When you are young life feels like it will go on forever. As you get older and in some cases, wiser, you realize it feels like just yesterday you were in high school hanging out at the mall on a Saturday night with your friends. Let's not forget we knew everything, after all we were 18 years old. Your parents only did things to ruin your life, that's what you think until the day you become a parent and all that changes.
I would often hear simple advise such as, make good choices. I didn't realize that the "choices" that were being spoken of was more than what to have for lunch, should I get the blue one or the red one. You find yourself, or at least I do, saying if I had only listened to my mother. That is a lesson that you realize all to late in life. I became pregnant at 16 years old and gave birth to a beautiful daughter in 1987. I thought her dad would be around forever. My mom on the other hand knew better, advising me to give her my last name and not his. I was mature and stated, no matter what happens he will always be her dad.

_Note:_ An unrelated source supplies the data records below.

-- ==== Sys2Proof/Machine/Layouts.lean ====
section
/-! DEFINITION. Frame and record layouts (chapter 11): the encodings of fields, records, replies and
notices. -/

namespace Sys2Proof.Machine

/-! ## Common fields (section 11.1) -/

/-- One byte of a number. -/
def byte (v : Nat) : List Byte := [BitVec.ofNat 8 v]

/-- A flag or presence byte. -/
def flagByte (b : Bool) : List Byte := byte b.toNat

/-- `n` zero bytes. -/
def zeros (n : Nat) : List Byte := List.replicate n 0

/-- A lane: 0 = A, 1 = B. -/
def laneNum : LaneId → Nat
  | .a => 0
  | .b => 1

/-- An index, or H'FF for none. -/
def indexByte (i : Option Nat) : List Byte := byte (i.getD 255)

/-- A channel set, two bytes. -/
def setBytes (m : ChannelSet) : List Byte := bytesOf 2 m.toNat

/-- A raw increment, five bytes. -/
def incBytes (i : Nat) : List Byte := bytesOf 5 i

/-- A tempo reported in mBPM, three bytes (R5). -/
def tempoBytes (i : Nat) : List Byte := bytesOf 3 (incrementToTempo i)

/-- A position: beat count, then phase. -/
def posBytes (p : Position) : List Byte := bytesOf 4 p.beat.toNat ++ bytesOf 6 p.phase.toNat

/-- A recorded step time, as the 32-bit step time of R1. -/
def stepBytes (t : Nat) : List Byte := bytesOf 4 t

/-- A presence byte, then the field or as many zero bytes as it has. -/
def optBytes {α : Type} (n : Nat) (f : α → List Byte) (o : Option α) : List Byte :=
  match o with
  | some v => byte 1 ++ f v
  | none => byte 0 ++ zeros n

/-- The entry field of R197: presence and id. -/
def entryField (id : Option Nat) : List Byte := optBytes 1 byte id

/-! ## Enumerations (section 11.1) -/

/-- Source kind. -/
def SourceKind.num : SourceKind → Nat
  | .free => 0
  | .tap => 1
  | .reference => 2
  | .bus _ => 3
  | .lane => 4

/-- The bus entry of a source kind, where it has one. -/
def SourceKind.entry : SourceKind → Option Nat
  | .bus n => some n.val
  | _ => none

/-- Alignment length. -/
def AlignLength.num : AlignLength → Nat
  | .beat => 0
  | .bar => 1
  | .phrase => 2

/-- Alignment mode. -/
def AlignMode.num : AlignMode → Nat
  | .nearest => 0
  | .forward => 1

/-- Follow state. -/
def FollowState.num : FollowState → Nat
  | .free => 0
  | .following => 1
  | .holdover => 2

/-- Lock state. -/
def LockState.num : LockState → Nat
  | .searching => 0
  | .locked => 1
  | .holdover => 2

/-- Channel function. -/
def ChannelFunction.num : ChannelFunction → Nat
  | .tick => 0
  | .gate => 1
  | .bar => 2
  | .phrase => 3
  | .code => 4

/-- Width mode. -/
def WidthMode.num : WidthMode → Nat
  | .ratio25 => 0
  | .ratio33 => 1
  | .ratio50 => 2
  | .fixed => 3

/-- Polarity. -/
def Polarity.num : Polarity → Nat
  | .normal => 0
  | .inverted => 1

/-- Code rate. -/
def CodeRate.num : CodeRate → Nat
  | .r38400 => 0
  | .r57600 => 1
  | .r115200 => 2

/-- The take mode of a preset. -/
def PresetTake.num : PresetTake → Nat
  | .immediate => 0
  | .nextBeat => 1
  | .nextBar => 2
  | .nextPhrase => 3

/-- Strobe mode. -/
def StrobeMode.num : StrobeMode → Nat
  | .hostOnly => 0
  | .laneA => 1
  | .laneB => 2
  | .byLine => 3
  | .both => 4

/-- Break mode. -/
def BreakMode.num : BreakMode → Nat
  | .mute => 0
  | .halt => 1

/-- Handover mode. -/
def HandoverMode.num : HandoverMode → Nat
  | .aligned => 0
  | .cut => 1

/-- Handover window. -/
def Window.num : Window → Nat
  | .w64 => 0
  | .w32 => 1
  | .w16 => 2
  | .w8 => 3

/-- Handover outcome. -/
def DoneOutcome.num : DoneOutcome → Nat
  | .aligned => 0
  | .forced => 1
  | .cut => 2
  | .cancelled => 3

/-- The outcome of a record in SWITCH_DUE. -/
def SwitchOutcome.num : SwitchOutcome → Nat
  | .aligned => 0
  | .forced => 1
  | .cut => 2

/-- Bit rate. -/
def BitRate.num : BitRate → Nat
  | .k250 => 0
  | .k500 => 1
  | .k1000 => 2

/-- Line mode. -/
def LineMode.num : LineMode → Nat
  | .forced1 => 0
  | .forced2 => 1
  | .auto => 2

/-- Lead lane: NONE, A, B. -/
def leadCode : Option LaneId → Nat
  | none => 0
  | some .a => 1
  | some .b => 2

/-- Host line rate. -/
def HostRate.num : HostRate → Nat
  | .baud1000000 => 0
  | .baud115200 => 1
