-- ==== Sys2Proof/Safety.lean ====
section
/-! DEFINITION. What counts as a safe run, in the terms the claims use: the bounds of the queues and buffers, the
ranges of tempos and meters, and the running states; and the vocabulary of a request at the head of its queue. -/

namespace Sys2Proof.Machine

/-! ## A request at the head of the queue (R186) -/

/-- The request with TYPE `type`, TAG `tag` and payload `p` stands at the head of the request queue of the
running part, and may be handled at this step (R186). -/
def RequestAtHead (s : State) (type tag : Byte) (p : List Byte) : Prop :=
  s.mode = .running ∧ s.link.replies.length < 4 ∧ s.link.resetPending = false ∧ s.link.handled = false ∧
    s.link.requests.head? = some (.request ⟨type, tag, p⟩)

/-- The state in which a request has been taken from the head of the queue and has had the effect that leads to
`t`; its reply with the payload `payload` is appended (R187). -/
def answered (t : State) (type tag : Byte) (payload : List Byte) : State := t.reply type tag payload false

/-- A row of the request catalogue (section 11.3): its command, TYPE and LEN, and the payloads of the TYPE that
belong to the row. -/
structure RequestRow where
  command : Instr
  type : Byte
  mine : List Byte → Bool
  len : Nat

/-- The rows of the request catalogue. -/
def requestRows : List RequestRow :=
  [⟨.identify, 0x01, anyPayload, 0⟩, ⟨.reset, 0x02, anyPayload, 0⟩, ⟨.status, 0x03, anyPayload, 0⟩,
   ⟨.setNoticeMask, 0x04, anyPayload, 4⟩, ⟨.setTempo, 0x10, anyPayload, 8⟩, ⟨.setMeter, 0x11, anyPayload, 6⟩,
   ⟨.setSource, 0x12, anyPayload, 11⟩, ⟨.transportStart, 0x13, startPayload, 5⟩,
   ⟨.transportStop, 0x13, stopPayload, 5⟩, ⟨.transportResume, 0x13, resumePayload, 5⟩,
   ⟨.nudge, 0x14, anyPayload, 3⟩, ⟨.copyLane, 0x15, anyPayload, 3⟩, ⟨.readLane, 0x16, anyPayload, 2⟩,
   ⟨.setReference, 0x17, anyPayload, 3⟩, ⟨.listChanges, 0x20, anyPayload, 1⟩,
   ⟨.cancelChange, 0x21, anyPayload, 2⟩] ++
  [⟨.writePreset, 0x28, isPresetWrite, 6⟩, ⟨.writePresetStrobe, 0x28, isStrobeWrite, 6⟩,
   ⟨.readPreset, 0x29, anyPayload, 1⟩, ⟨.applyPreset, 0x2A, anyPayload, 2⟩, ⟨.setCue, 0x2B, anyPayload, 2⟩,
   ⟨.setChannel, 0x30, anyPayload, 18⟩, ⟨.readChannel, 0x31, anyPayload, 2⟩,
   ⟨.startBreak, 0x38, anyPayload, 8⟩, ⟨.cancelBreak, 0x39, anyPayload, 1⟩, ⟨.readBreaks, 0x3A, anyPayload, 1⟩,
   ⟨.startHandover, 0x48, anyPayload, 7⟩, ⟨.cancelHandover, 0x49, anyPayload, 1⟩,
   ⟨.readHandovers, 0x4A, anyPayload, 1⟩, ⟨.setBus, 0x50, anyPayload, 5⟩, ⟨.writeFilter, 0x51, anyPayload, 6⟩,
   ⟨.readBus, 0x52, anyPayload, 2⟩]

/-- R70's two checks in their order, as the result byte of the refusal. -/
def schedulerRefusal (s : State) (take : TakeMode) (timing : LaneId) : Option Byte :=
  if take.isBoundary ∧ (s.lane timing).transport = .stopped then some 0x20
  else if take ≠ .immediate ∧ 24 ≤ s.queue.length then some 0x22
  else none

/-- A scheduled change of the host with the entry field of its reply (R70, R197): `now` for IMMEDIATE, and an
entry otherwise. -/
def scheduled (s : State) (take : TakeMode) (timing : LaneId) (change : Change) (now : State) :
    State × List Byte :=
  if take = .immediate then (now, [0, 0])
  else (s.addEntry .host timing (s.dueOf take timing) change, [1, BitVec.ofNat 8 s.nextId])

/-- `y` is the first of `cand`, `cand` + `step`, `cand` + 2 `step`, ... above beat `h` by the distance of R2
(R71). -/
def isFirstAbove (y cand : U32) (step : Nat) (h : U32) : Prop :=
  ∃ k : Nat, y = cand + BitVec.ofNat 32 (k * step) ∧ 0 < ahead y h ∧
    ∀ j < k, ahead (cand + BitVec.ofNat 32 (j * step)) h ≤ 0

/-- The commands that act while the part is in a reset or waits for its first phase step (R195, log 4). -/
def actsInReset : Instr → Bool
  | .phaseStep => true
  | .powerOnReset => true
  | .resetRelease _ => true
  | .selectLineChange _ _ => true
  | _ => false

/-! ## Bounds (R72, R123, R185, R187, R189) -/

/-- The pending-change queue holds at most 24 entries (R72). -/
def State.queueBounded (s : State) : Prop := s.queue.length ≤ 24

/-- At most 4 requests and 8 refusals, 4 replies and 32 notices wait (R185, R187, R189). -/
def State.linkBounded (s : State) : Prop :=
  requestsHeld s.link.requests ≤ 4 ∧ refusalsHeld s.link.requests ≤ 8 ∧ s.link.replies.length ≤ 4 ∧
    s.link.notices.length ≤ 32

/-- The code FIFO of every channel holds at most 8 places (R123). -/
def State.fifosBounded (s : State) : Prop := ∀ n, (s.chan n).fifo.length ≤ 8

/-- No two entries of the queue share an id, and ids are below 256 (R70). -/
def State.idsDistinct (s : State) : Prop :=
  (s.queue.map (·.id)).Nodup ∧ ∀ e ∈ s.queue, e.id < 256

/-- The two lanes do not both have the source LANE (R62). -/
def State.noMutualFollowing (s : State) : Prop := ¬ (s.laneA.source = .lane ∧ s.laneB.source = .lane)

/-! ## Running states (R102) -/

/-- Every channel is RUNNING exactly while it is enabled and its lane is RUNNING (R102). -/
def State.runningAgrees (s : State) : Prop :=
  ∀ n, (s.chan n).running = ((s.chan n).cfg.enabled && (s.laneOf n).isRunning)

/-! ## Meters (R19, R22, R72) -/

/-- A legal meter: 1 to 16 beats per bar and 1 to 64 bars per phrase (R19). -/
def meterLegal (beatsPerBar barsPerPhrase : Nat) : Prop :=
  1 ≤ beatsPerBar ∧ beatsPerBar ≤ 16 ∧ 1 ≤ barsPerPhrase ∧ barsPerPhrase ≤ 64

/-- The meter of a METER entry is legal (R72). -/
def Change.meterLegal : Change → Prop
  | .meter _ b p => Machine.meterLegal b p
  | _ => True

/-- A lane's meter is legal and its counters stand below it (R19). -/
def Lane.countersLegal (l : Lane) : Prop :=
  meterLegal l.beatsPerBar l.barsPerPhrase ∧ l.beatInBar < l.beatsPerBar ∧ l.barInPhrase < l.barsPerPhrase

/-- Both lanes' counters and every waiting meter are legal. -/
def State.metersLegal (s : State) : Prop :=
  s.laneA.countersLegal ∧ s.laneB.countersLegal ∧ ∀ e ∈ s.queue, e.change.meterLegal

/-! ## Tempos (R4) -/

/-- An increment in the range of R4. -/
def incLegal (i : Nat) : Prop := 977343669 ≤ i ∧ i ≤ 14660155037

/-- An absent increment, or one in range. -/
def optIncLegal : Option Nat → Prop
  | none => True
  | some i => incLegal i

/-- A lane's increment and the ends of its glide are in range (R4, R6). -/
def Lane.tempoLegal (l : Lane) : Prop :=
  incLegal l.increment ∧
    match l.glide with
    | none => True
    | some g => incLegal g.start ∧ incLegal g.target

/-- The target of a TEMPO entry is in range (R72). -/
def Change.tempoLegal : Change → Prop
  | .tempo _ i _ => incLegal i
  | _ => True

/-- Every tempo the part holds is in the range of R4: lanes, glides, presets, estimates and waiting TEMPO
entries. -/
def State.temposLegal (s : State) : Prop :=
  s.laneA.tempoLegal ∧ s.laneB.tempoLegal ∧ optIncLegal s.tap.estimate ∧ optIncLegal s.ref.estimate ∧
    (∀ n, optIncLegal (s.busTracker n).estimate) ∧ (∀ p, incLegal (s.preset p).increment) ∧
    ∀ e ∈ s.queue, e.change.tempoLegal

end Sys2Proof.Machine
end

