/-- What a configuration does to a channel beside its fields. A lane change (R106) re-origins the channel ahead on the
new lane, with the mark at the beat before; it runs as that lane does, with the start or stop action of a CODE channel
whose running state changes. A member in its break takes its mark afresh at the new origin, or at the beat before it
where its projection on the old lane stands half a beat or more past its last boundary (R134); on a STOPPED lane a
member leaves its record, which sees a stop and ends where it was the last (R139, R140). A change of function (R105)
cuts a pulse in flight and the codes of a CODE channel, and gives a RUNNING channel that is not halted the start action
of its new function. A grid change of an IDLE channel at acceptance re-origins it ahead from its lane's frozen position
(R105, R110).

Two points of these are the model's choice or reading (log 11). A change of function records the last level change only where
the new function is GATE, which no rule states (DESIGN CHOICE). The reference position, and the old lane's projection, are
taken with the lead of part 1 where an entry of the step has brought a RUNNING channel another (`evalLead`; DEDUCED from
R105 and R108), which is kept no longer once the evaluation is complete or the channel stops.

Disabling (R128, R129, R139, R154): the channel leaves its break record, which sees a cancel, and its handover record,
staying on its lane; each record ends with its notice where no member is left, BREAK_DONE before HANDOVER_DONE (the
model's choice, log 19). -/
def Obligations.ConfigurationChangesOfAChannel : Prop := ∀ (s : State) (n : Fin 16) (cfg : ChannelConfig) (at_ : ApplyAt),
  let c := s.chan n
  let t := s.applyConfig n cfg at_
  let marks (d : Channel) : Channel := { d with
    barDue := c.barDue && cfg.barCodes
    phraseDue := c.phraseDue && cfg.barCodes }
  (c.cfg.enabled = true → cfg.enabled = true → cfg.lane ≠ c.cfg.lane → cfg.function = c.cfg.function → at_ ≠ .switch →
    c.ho = none →
    let l := s.lane cfg.lane
    let old := leadPosition (s.lane c.cfg.lane) (c.evalLead.getD cfg.lead)
    let runs := decide (l.transport = .running)
    let reference := if runs then leadPosition l (c.evalLead.getD cfg.lead) else l.pos
    let o : Position := if reference.phase = 0 then reference else ⟨reference.beat + 1, 0⟩
    let moved (brk : Option BreakMembership) : State := s.setChan n { marks c with
      cfg := cfg
      brk := brk
      origin := o
      delta := c.emitted
      owing := false
      pulseOwed := false
      mark := o.beat - 1
      running := runs
      evalLead := if runs then c.evalLead else none
      slot := if cfg.function = .code ∧ runs = true ∧ c.running = false then some .start
        else if cfg.function = .code ∧ runs = false ∧ c.running = true then some .stop
        else c.slot }
    (runs = true → t = moved (match c.brk with
      | some ⟨q, .inBreak beats _⟩ =>
        some ⟨q, .inBreak beats (if 2 ^ 47 ≤ old.phase.toNat then o.beat - 1 else o.beat)⟩
      | other => other)) ∧
    (runs = false → t = match c.brk with
      | none => moved none
      | some m => match s.brk m.record with
        | none => moved none
        | some b =>
          if ∃ k, k ≠ n ∧ s.inBreakRecord m.record k = true then
            (moved none).setBrk m.record (some { b with stopSeen := true })
          else ((moved none).setBrk m.record none).post (.breakDone m.record .stopped b.mode b.set b.completed))) ∧
  (∀ y, c.cfg.enabled = true → cfg.enabled = true → cfg.lane = c.cfg.lane → cfg.function ≠ c.cfg.function →
    at_ = .crossing y c.cfg.lane →
    let old := c.cfg.function
    t = s.setChan n { marks c with
      cfg := cfg
      level := false
      lastPulse := if c.level = true ∧ (old = .tick ∨ old = .bar ∨ old = .phrase) then
          c.lastPulse.map fun p => (p.1, s.clock)
        else c.lastPulse
      lastChange := if cfg.function = .gate then some s.clock else c.lastChange
      pulseOwed := false
      fifo := if old = .code then [] else c.fifo
      tx := if old = .code then .idle else c.tx
      slot := if cfg.function = .code ∧ c.running = true ∧ s.halted n = false then some .start
        else if old = .code then none else c.slot
      origin := ⟨y, 0⟩
      delta := c.emitted
      owing := false }) ∧
  (c.cfg.enabled = true → cfg.enabled = true → cfg.lane = c.cfg.lane → cfg.function = c.cfg.function →
    gridChange c.cfg cfg = true → c.running = false → (s.lane cfg.lane).transport = .stopped → at_ = .acceptance →
    let p := (s.lane cfg.lane).pos
    t = s.setChan n { marks c with
      cfg := cfg
      origin := if p.phase = 0 then p else ⟨p.beat + 1, 0⟩
      delta := c.emitted
      owing := false }) ∧
  (c.cfg.enabled = true → cfg.enabled = false → at_ ≠ .switch →
    let off : Channel := { c with
      cfg := { cfg with lane := if c.ho.isSome = true ∨ c.switched = true then c.cfg.lane else cfg.lane }
      running := false
      level := false
      lastPulse := if c.level = true ∧ c.cfg.function.isPulse = true then c.lastPulse.map fun p => (p.1, s.clock)
        else c.lastPulse
      pulseOwed := false
      lastChange := some s.clock
      evalLead := none
      fifo := []
      slot := none
      tx := .idle
      brk := none
      ho := none }
    let broken : State := match c.brk with
      | none => s
      | some m => match s.brk m.record with
        | none => s
        | some b =>
          if ∃ k, k ≠ n ∧ s.inBreakRecord m.record k = true then s.setBrk m.record (some { b with cancelSeen := true })
          else (s.setBrk m.record none).post
            (.breakDone m.record (if b.stopSeen then .stopped else .cancelled) b.mode b.set b.completed)
    let left : State := match c.ho with
      | none => broken
      | some m => match s.ho m.record with
        | none => broken
        | some h =>
          if ∃ k, k ≠ n ∧ s.inHandoverRecord m.record k = true then broken
          else (broken.setHo m.record none).post
            (.handoverDone m.record h.doneOutcome h.fromLane h.toLane h.set h.switched h.switchBeat)
    t = left.setChan n off)

/-- PULSE_BEGIN, BAR_PULSE_BEGIN and PULSE_END (R108, R115, R116, R120): a TICK channel whose target count is ahead
begins a pulse, on time or as a catch-up of 48 steps, and E increases by one; a BAR or PHRASE channel begins the pulse
it owes; a pulse ends at its end step. 48 steps pass from the end of a pulse to the next one (R18, R115, R120), but for a
TICK channel that has had no pulse since it last started (R115). The rest of the channel's evaluation, its projected beat
mark and its owing flag, is completed with the pulse, and nothing else changes. That the projected beat mark rises for every function, and the
flag that holds whether there has been a pulse since the start, are the model's choices (log 11). That the evaluation's
end is the end of the lead kept for it is DEDUCED (log 11). -/
def Obligations.PulsesBeginAndEnd : Prop := ∀ (s : State) (n : Fin 16), s.mode = .running →
  let c := s.chan n
  let l := s.laneOf n
  let x := (s.projection n).beat
  let target := s.targetCount n
  let gap := ∀ b e, c.lastPulse = some (b, e) → 48 ≤ since s.clock e
  let mark := if 0 < ahead x c.mark then x else c.mark
  (s.atPartFive n = true → c.cfg.function = .tick → s.muted n = false → 0 < ahead target c.emitted →
    c.level = false → gap ∨ c.pulsed = false →
    let width := if c.owing = false ∧ ahead target c.emitted = 1 then
        pulseWidth c.cfg.width c.cfg.fixedMs (2 ^ 48 * c.cfg.d) (l.increment * c.cfg.n)
      else 48
    exec (.pulseBegin n) s = .next (s.setChan n { c with
      level := true
      lastPulse := some (s.clock, s.clock + width)
      pulsed := true
      emitted := c.emitted + 1
      mark := mark
      owing := decide (0 < ahead target (c.emitted + 1))
      evaluated := true
      evalLead := none })) ∧
  (c.cfg.function = .tick → ¬ gap → c.pulsed = true → exec (.pulseBegin n) s = .next s) ∧
  (∀ units, s.atPartFive n = true →
    (c.cfg.function = .bar ∧ units = 2 ^ 48 * l.beatsPerBar ∨
      c.cfg.function = .phrase ∧ units = 2 ^ 48 * l.beatsPerBar * l.barsPerPhrase) →
    (c.pulseOwed = true ∨ 0 < ahead x c.mark ∧ startCrossed c.cfg.function l c.mark x = true) →
    s.muted n = false → s.halted n = false → s.held n = false → c.level = false → gap →
    exec (.barPulseBegin n) s = .next (s.setChan n { c with
      level := true
      lastPulse := some (s.clock, s.clock + pulseWidth c.cfg.width c.cfg.fixedMs units l.increment)
      pulsed := true
      pulseOwed := false
      mark := mark
      owing := decide (0 < ahead target c.emitted)
      evaluated := true
      evalLead := none })) ∧
  (∀ b e, c.level = true → c.cfg.function.isPulse = true → c.lastPulse = some (b, e) → e ≤ s.clock →
    exec (.pulseEnd n) s = .next (s.setChan n { c with level := false }))

/-- GATE_LEVEL_CHANGE (R117, R118, R133): a GATE line takes its wanted level once 960 steps have passed since the last
level change, or where there has been none, and the change is recorded; that of a RUNNING channel at part 5 of its evaluation,
once nothing of part 2 can still fall due at the step (R108).

TICK_CODE_QUEUED, SLOT_MOVE, CHARACTER_END and CHARACTER_BEGIN (R122 to R125): a tick is queued with the bar codes
due before it once the slot is empty and the FIFO has room; the transport item moves into the FIFO as a whole; and the
transmitter takes the oldest character, which lasts 75, 50 or 25 thirds of a step. That the evaluation moves the projected
beat mark even with bar codes off is the model's choice, and that its end is the end of the lead kept for it is DEDUCED
(log 11).

The pin of a channel of the running part (R101, R122): a channel of any other function shows its level through its polarity; a
CODE line is high when idle, and otherwise at the bit of its character that the phase step falls in (log 17: DEDUCED), a
low start bit, the eight data bits, the least significant first, and a high stop bit. A channel that is disabled stands at the
inactive level of its polarity, or high where its function is CODE, and a change of polarity inverts the pin. -/
def Obligations.GatesAndCodeLines : Prop :=
  (∀ (s : State) (n : Fin 16),
  let c := s.chan n
  let wanted := c.running && !s.halted n && !s.muted n
  s.mode = .running → s.partTwoDone n = true → c.cfg.function = .gate → wanted ≠ c.level →
  (∀ t, c.lastChange = some t → 960 ≤ since s.clock t) →
  exec (.gateLevelChange n) s = .next (s.setChan n { c with level := wanted, lastChange := some s.clock })) ∧
  (∀ (s : State) (n : Fin 16), s.mode = .running →
  let c := s.chan n
  let thirds := match c.cfg.codeRate with | .r38400 => 75 | .r57600 => 50 | .r115200 => 25
  (s.atPartFive n = true → c.cfg.function = .code → s.muted n = false → 0 < ahead (s.targetCount n) c.emitted →
    c.slot = none →
    let d := s.crossed n
    let codes : List Byte := (if d.phraseDue then [0xD6] else []) ++ (if d.barDue then [0xD5] else []) ++ [0xD1]
    c.fifo.length + codes.length ≤ 8 →
    exec (.tickCodeQueued n) s = .next (s.setChan n { c with
      fifo := c.fifo ++ codes
      barDue := false
      phraseDue := false
      emitted := c.emitted + 1
      mark := if 0 < ahead (s.projection n).beat c.mark then (s.projection n).beat else c.mark
      owing := decide (0 < ahead (s.targetCount n) (c.emitted + 1))
      evaluated := true
      evalLead := none })) ∧
  (∀ item codes, c.slot = some item → s.muted n = false →
    codes = (match item with
      | .start => [0xD2#8]
      | .stop => [0xD3#8]
      | .resume p => [0xD8#8, BitVec.ofNat 8 (p % 128), BitVec.ofNat 8 (p % 16384 / 128), 0xD4#8]
      | .position p => [0xD8#8, BitVec.ofNat 8 (p % 128), BitVec.ofNat 8 (p % 16384 / 128)]) →
    c.fifo.length + codes.length ≤ 8 →
    exec (.slotMove n) s = .next (s.setChan n { c with fifo := c.fifo ++ codes, slot := none })) ∧
  (∀ ch age len, c.tx = .sending ch age len → len ≤ age → exec (.characterEnd n) s = .next (s.setChan n
    (match c.fifo with
      | [] => { c with tx := .idle }
      | next :: rest => { c with fifo := rest, tx := .sending next (age - len) thirds }))) ∧
  (∀ next rest, c.tx = .idle → c.fifo = next :: rest → exec (.characterBegin n) s = .next (s.setChan n
    { c with fifo := rest, tx := .sending next 0 thirds }))) ∧
  (∀ (s : State) (n : Fin 16), s.mode = .running →
  let c := s.chan n
  (c.cfg.function ≠ .code → s.pin n = if c.cfg.polarity = .normal then c.level else !c.level) ∧
  (c.cfg.function = .code → c.tx = .idle → s.pin n = true) ∧
  (∀ ch age len bit, c.cfg.function = .code → c.tx = .sending ch age len → bit < 10 →
    bit * len ≤ 10 * age → 10 * age < (bit + 1) * len →
    s.pin n = if bit = 0 then false else if bit = 9 then true else ch.getLsbD (bit - 1)) ∧
  (∀ cfg at_, c.cfg.enabled = true → cfg.enabled = false →
    (s.applyConfig n cfg at_).pin n = decide (cfg.function = .code ∨ cfg.polarity = .inverted)) ∧
  (∀ cfg at_, c.cfg.enabled = true → cfg.enabled = true → cfg.function = c.cfg.function → cfg.function ≠ .code →
    cfg.polarity ≠ c.cfg.polarity → (s.applyConfig n cfg at_).pin n = !s.pin n))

I never thought he would leave us.
I am a firm believer that everything happens for a reason and him leaving was no exception. God never gives us more than we can handle. At 17 years old I felt like life was over, I couldn't do this alone. Family is a powerful thing and they helped me through it.
Two years later my life took a huge turn for the better, I was 19 years old, and met the boy who would later become my husband. Every day since has only gotten better. I learned a great deal about love from his family, especially his grandparents who treated me like one of the family from the first time I met them. I thought they would be around forever, ignorance is such a wonderful thing.
I often talked to Grandma about things that matter, she had such strong spiritual faith. She spoke of her death like it was part of everyday life and I'm not going to lie it was a little, no a lot, unsettling to me. I would tell her not to talk like that. She would often try to give me a necklace that she wore everyday, she wanted me to have it. I told her I would't take it until the time came that she no longer was wearing it.
She was so amazing and taught me about planning for a future. Retirement, if planned for would be such a wonderful time. Pray for your health and enjoy everyday. She would talk to me about how lucky she felt to have me in her life. She would say things like, I know that I can truly count on you and my first born grandson to take care of me when I need it. She involved us (me and my husband) in the preparation of her will and her living will letting us know what her wishes were.
I'll never forget the day she passed away and went to a better place. We went downstairs to her apartment to find all the official documentation for her "afterlife" arrangements. She wrote a letter to my husband letting him know her final wishes. We cried that day and many days later. Looking back I think of her funeral as the easiest hardest thing we ever had to do because she spelt it all out for us. She listed songs she wanted played and who the pallbearers would be. We laugh now thinking that it was just like Grandma to always be in control. She always made us smile, even when she was no longer physically with us.
Live today and everyday like its your last, without regrets. If you do that, when the time comes for your completed journey on this earth it may surprise how much easier it will be to accept it. The fear of death is not what scares me, it's the thought of suffering.